[Directions for this task]
Among the entries below, extract exactly the lines that run from the one with "(starve ring s1) s1)" through the one with "R395, every session", both ends included.

[Given data]
★ ★ ★ ★ ★ ★ ★

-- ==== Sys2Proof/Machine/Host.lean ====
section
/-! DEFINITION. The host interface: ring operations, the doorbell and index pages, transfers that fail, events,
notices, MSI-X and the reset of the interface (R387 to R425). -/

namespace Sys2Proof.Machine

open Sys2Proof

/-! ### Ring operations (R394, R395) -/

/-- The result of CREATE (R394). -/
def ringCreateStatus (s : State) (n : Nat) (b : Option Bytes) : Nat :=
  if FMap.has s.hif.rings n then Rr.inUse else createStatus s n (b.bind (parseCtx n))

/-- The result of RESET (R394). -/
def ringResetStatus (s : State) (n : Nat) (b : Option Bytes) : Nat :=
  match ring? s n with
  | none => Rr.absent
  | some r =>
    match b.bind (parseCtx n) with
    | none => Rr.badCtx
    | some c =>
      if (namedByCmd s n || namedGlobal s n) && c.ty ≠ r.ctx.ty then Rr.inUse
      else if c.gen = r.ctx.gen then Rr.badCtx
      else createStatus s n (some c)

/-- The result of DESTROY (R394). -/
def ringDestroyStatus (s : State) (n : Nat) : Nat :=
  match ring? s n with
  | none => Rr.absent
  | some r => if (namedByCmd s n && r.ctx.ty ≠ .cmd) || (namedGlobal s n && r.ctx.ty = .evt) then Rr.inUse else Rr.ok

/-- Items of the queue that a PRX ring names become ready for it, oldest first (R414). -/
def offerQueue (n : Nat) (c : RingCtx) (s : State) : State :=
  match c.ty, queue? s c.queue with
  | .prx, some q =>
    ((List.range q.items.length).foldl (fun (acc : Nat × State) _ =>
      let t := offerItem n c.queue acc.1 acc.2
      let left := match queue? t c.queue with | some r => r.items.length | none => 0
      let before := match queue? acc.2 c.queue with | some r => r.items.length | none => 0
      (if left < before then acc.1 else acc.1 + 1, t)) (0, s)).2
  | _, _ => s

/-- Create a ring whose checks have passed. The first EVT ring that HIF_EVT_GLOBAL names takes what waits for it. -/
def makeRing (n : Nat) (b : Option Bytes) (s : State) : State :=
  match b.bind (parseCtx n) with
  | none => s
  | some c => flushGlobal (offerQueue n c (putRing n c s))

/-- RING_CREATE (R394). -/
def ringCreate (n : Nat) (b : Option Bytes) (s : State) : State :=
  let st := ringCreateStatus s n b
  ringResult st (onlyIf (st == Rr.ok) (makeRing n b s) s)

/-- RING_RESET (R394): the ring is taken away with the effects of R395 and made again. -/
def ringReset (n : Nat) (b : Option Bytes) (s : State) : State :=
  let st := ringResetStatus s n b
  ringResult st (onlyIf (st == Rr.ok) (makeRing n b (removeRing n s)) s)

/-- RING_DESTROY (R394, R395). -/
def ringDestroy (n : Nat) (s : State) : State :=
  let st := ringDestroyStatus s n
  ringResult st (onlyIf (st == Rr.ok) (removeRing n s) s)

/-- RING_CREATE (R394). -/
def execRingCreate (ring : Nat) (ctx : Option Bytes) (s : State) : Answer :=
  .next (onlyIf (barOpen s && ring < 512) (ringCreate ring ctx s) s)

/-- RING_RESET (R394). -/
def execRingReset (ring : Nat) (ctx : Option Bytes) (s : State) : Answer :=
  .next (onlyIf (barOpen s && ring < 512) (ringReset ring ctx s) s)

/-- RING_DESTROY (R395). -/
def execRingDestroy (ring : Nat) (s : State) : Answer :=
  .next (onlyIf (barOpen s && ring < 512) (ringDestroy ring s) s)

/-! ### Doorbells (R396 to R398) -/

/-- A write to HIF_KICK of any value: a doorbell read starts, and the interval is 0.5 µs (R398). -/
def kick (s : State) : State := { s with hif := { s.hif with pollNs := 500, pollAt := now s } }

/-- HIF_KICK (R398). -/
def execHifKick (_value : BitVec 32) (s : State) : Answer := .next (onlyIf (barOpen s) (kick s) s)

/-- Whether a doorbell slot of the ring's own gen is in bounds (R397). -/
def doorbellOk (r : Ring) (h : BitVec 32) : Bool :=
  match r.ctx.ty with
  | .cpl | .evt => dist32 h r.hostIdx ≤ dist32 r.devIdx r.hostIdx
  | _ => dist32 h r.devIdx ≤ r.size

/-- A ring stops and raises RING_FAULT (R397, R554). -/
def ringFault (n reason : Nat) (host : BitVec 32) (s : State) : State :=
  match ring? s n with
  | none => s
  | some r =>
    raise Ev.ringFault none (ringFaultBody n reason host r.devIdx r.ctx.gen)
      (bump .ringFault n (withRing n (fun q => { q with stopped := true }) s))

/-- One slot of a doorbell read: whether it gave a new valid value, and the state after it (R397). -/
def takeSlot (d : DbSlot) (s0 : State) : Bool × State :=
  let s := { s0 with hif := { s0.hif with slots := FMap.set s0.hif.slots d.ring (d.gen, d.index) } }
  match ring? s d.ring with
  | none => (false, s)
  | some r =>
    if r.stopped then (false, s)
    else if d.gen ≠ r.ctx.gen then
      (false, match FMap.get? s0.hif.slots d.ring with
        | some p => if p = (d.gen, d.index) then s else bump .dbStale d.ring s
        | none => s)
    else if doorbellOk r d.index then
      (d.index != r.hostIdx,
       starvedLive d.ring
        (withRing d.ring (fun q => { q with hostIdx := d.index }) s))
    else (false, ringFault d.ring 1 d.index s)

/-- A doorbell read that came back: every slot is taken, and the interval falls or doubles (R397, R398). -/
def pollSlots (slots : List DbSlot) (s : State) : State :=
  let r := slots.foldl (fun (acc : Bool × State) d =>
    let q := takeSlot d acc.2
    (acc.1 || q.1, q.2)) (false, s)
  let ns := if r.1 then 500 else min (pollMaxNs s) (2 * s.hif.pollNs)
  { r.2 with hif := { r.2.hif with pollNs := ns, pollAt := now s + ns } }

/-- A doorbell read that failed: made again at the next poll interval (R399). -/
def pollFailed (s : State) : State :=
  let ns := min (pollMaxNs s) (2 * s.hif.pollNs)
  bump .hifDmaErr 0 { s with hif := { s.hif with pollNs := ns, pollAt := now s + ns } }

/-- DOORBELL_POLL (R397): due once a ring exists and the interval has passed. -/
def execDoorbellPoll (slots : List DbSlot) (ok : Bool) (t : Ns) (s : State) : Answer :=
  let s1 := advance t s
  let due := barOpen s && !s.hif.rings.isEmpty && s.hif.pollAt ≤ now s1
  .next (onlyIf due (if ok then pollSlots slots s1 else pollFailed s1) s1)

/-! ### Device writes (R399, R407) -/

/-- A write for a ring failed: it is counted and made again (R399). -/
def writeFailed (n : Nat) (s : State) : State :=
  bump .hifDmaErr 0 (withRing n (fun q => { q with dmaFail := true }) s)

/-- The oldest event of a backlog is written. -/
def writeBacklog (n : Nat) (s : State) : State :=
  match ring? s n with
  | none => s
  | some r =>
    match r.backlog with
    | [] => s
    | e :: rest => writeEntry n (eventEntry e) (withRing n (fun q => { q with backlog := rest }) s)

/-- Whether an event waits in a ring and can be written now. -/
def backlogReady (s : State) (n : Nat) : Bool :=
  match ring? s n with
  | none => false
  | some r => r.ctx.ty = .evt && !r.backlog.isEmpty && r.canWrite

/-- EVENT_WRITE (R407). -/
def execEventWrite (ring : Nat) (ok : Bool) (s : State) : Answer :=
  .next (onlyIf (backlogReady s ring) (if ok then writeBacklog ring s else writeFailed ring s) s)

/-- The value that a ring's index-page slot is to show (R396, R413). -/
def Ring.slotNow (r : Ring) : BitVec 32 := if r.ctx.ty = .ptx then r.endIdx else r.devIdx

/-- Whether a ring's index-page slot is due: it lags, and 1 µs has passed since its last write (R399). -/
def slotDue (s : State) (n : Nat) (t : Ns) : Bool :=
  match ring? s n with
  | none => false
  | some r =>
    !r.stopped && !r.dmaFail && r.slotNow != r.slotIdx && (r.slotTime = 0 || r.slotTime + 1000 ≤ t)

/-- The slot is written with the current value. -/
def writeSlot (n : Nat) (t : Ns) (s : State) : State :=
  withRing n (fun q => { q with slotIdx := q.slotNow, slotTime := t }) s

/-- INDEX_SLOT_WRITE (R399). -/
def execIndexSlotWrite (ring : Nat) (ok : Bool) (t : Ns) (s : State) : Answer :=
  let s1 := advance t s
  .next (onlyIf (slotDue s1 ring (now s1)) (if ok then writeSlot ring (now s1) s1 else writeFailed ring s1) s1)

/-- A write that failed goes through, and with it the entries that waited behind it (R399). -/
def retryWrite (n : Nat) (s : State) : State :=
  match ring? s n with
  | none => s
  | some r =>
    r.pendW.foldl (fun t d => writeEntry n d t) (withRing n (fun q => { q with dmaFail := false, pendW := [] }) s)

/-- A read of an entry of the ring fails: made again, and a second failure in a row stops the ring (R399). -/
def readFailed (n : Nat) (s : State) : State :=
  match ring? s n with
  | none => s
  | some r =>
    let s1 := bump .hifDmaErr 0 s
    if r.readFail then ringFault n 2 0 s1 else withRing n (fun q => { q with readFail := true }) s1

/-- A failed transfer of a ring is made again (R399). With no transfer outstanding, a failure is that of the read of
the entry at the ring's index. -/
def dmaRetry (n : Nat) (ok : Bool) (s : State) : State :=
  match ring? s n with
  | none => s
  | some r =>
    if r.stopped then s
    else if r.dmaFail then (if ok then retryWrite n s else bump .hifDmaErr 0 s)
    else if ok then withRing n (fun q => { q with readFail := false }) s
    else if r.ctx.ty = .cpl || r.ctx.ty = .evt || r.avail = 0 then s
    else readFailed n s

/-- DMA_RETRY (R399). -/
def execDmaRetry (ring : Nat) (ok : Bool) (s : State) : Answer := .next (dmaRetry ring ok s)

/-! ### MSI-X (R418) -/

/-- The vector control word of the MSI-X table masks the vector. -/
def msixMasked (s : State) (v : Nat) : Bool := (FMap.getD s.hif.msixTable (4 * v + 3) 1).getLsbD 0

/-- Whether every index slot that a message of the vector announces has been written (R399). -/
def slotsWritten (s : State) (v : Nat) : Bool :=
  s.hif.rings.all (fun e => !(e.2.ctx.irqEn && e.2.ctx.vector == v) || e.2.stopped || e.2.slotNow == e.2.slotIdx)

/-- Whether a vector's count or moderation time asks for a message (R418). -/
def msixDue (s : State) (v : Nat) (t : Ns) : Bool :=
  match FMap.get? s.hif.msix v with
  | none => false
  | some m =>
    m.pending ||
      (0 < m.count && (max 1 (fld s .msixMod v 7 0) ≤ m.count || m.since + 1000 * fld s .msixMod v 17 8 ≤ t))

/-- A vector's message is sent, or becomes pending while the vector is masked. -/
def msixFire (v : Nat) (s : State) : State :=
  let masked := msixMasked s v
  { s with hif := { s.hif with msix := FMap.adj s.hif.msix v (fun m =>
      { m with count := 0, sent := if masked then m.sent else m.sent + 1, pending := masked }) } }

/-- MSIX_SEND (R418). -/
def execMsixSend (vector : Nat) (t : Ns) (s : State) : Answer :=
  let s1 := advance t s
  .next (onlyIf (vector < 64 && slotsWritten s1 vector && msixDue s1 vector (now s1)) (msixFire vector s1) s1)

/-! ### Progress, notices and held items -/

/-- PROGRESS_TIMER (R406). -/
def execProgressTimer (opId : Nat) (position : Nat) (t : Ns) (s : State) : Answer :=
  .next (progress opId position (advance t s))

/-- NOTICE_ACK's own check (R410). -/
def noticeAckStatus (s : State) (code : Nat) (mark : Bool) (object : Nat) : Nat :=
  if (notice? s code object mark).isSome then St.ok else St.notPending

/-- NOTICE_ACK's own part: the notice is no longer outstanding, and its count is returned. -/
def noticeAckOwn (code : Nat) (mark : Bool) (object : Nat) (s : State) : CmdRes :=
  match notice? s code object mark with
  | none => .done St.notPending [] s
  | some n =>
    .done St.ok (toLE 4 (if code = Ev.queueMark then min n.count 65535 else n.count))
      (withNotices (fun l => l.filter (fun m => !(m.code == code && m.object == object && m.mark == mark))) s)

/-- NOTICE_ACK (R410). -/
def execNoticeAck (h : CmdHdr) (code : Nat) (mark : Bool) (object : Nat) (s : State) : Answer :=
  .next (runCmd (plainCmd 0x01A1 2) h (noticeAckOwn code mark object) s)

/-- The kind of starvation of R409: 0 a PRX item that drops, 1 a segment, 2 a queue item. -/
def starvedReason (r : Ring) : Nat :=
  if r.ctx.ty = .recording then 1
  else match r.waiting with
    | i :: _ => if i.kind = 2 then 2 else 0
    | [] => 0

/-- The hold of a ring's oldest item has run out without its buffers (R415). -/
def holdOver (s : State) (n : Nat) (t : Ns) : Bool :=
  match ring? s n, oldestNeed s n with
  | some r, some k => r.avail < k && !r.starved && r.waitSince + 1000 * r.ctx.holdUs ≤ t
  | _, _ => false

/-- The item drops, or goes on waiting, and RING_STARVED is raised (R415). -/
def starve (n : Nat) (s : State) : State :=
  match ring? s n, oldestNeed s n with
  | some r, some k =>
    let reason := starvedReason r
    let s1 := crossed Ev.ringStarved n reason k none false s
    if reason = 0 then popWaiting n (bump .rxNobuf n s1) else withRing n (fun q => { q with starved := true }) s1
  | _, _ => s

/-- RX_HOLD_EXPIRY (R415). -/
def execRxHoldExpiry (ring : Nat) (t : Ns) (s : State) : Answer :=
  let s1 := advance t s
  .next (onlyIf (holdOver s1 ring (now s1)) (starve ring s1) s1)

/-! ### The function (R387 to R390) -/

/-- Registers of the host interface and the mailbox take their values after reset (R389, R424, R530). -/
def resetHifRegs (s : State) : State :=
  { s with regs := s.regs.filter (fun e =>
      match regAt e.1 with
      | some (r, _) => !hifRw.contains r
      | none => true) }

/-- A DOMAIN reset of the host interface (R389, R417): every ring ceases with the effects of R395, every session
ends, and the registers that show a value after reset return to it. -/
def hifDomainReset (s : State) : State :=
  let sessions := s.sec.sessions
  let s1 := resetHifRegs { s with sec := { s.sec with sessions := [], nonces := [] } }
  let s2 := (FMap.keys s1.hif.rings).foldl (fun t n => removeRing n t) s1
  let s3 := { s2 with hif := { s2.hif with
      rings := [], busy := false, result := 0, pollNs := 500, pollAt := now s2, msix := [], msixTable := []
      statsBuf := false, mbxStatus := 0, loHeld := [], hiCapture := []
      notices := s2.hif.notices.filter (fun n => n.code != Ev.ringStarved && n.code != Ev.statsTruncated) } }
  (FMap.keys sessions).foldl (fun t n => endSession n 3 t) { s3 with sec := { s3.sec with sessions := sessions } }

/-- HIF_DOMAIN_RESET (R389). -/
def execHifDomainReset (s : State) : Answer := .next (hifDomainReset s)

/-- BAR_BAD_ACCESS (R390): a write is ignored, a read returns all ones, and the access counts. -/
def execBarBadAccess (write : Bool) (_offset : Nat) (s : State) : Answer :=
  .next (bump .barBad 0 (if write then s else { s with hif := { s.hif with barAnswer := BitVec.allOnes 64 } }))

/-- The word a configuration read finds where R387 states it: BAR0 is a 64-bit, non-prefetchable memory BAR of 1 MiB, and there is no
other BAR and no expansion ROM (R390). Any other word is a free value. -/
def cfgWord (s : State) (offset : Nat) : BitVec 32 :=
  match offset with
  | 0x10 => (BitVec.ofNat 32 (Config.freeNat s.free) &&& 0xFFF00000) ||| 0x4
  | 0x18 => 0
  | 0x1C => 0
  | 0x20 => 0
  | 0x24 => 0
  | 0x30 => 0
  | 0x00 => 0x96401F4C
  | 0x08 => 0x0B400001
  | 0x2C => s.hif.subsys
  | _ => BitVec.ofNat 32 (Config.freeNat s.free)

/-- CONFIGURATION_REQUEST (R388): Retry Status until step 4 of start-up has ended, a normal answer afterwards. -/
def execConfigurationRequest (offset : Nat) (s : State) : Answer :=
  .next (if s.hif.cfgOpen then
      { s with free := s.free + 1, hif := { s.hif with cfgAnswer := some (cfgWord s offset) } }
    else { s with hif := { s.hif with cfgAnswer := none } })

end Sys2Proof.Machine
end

★ ★ ★ ★ ★ ★ ★

[Result]
  .next (onlyIf (holdOver s1 ring (now s1)) (starve ring s1) s1)

/-! ### The function (R387 to R390) -/

/-- Registers of the host interface and the mailbox take their values after reset (R389, R424, R530). -/
def resetHifRegs (s : State) : State :=
  { s with regs := s.regs.filter (fun e =>
      match regAt e.1 with
      | some (r, _) => !hifRw.contains r
      | none => true) }

/-- A DOMAIN reset of the host interface (R389, R417): every ring ceases with the effects of R395, every session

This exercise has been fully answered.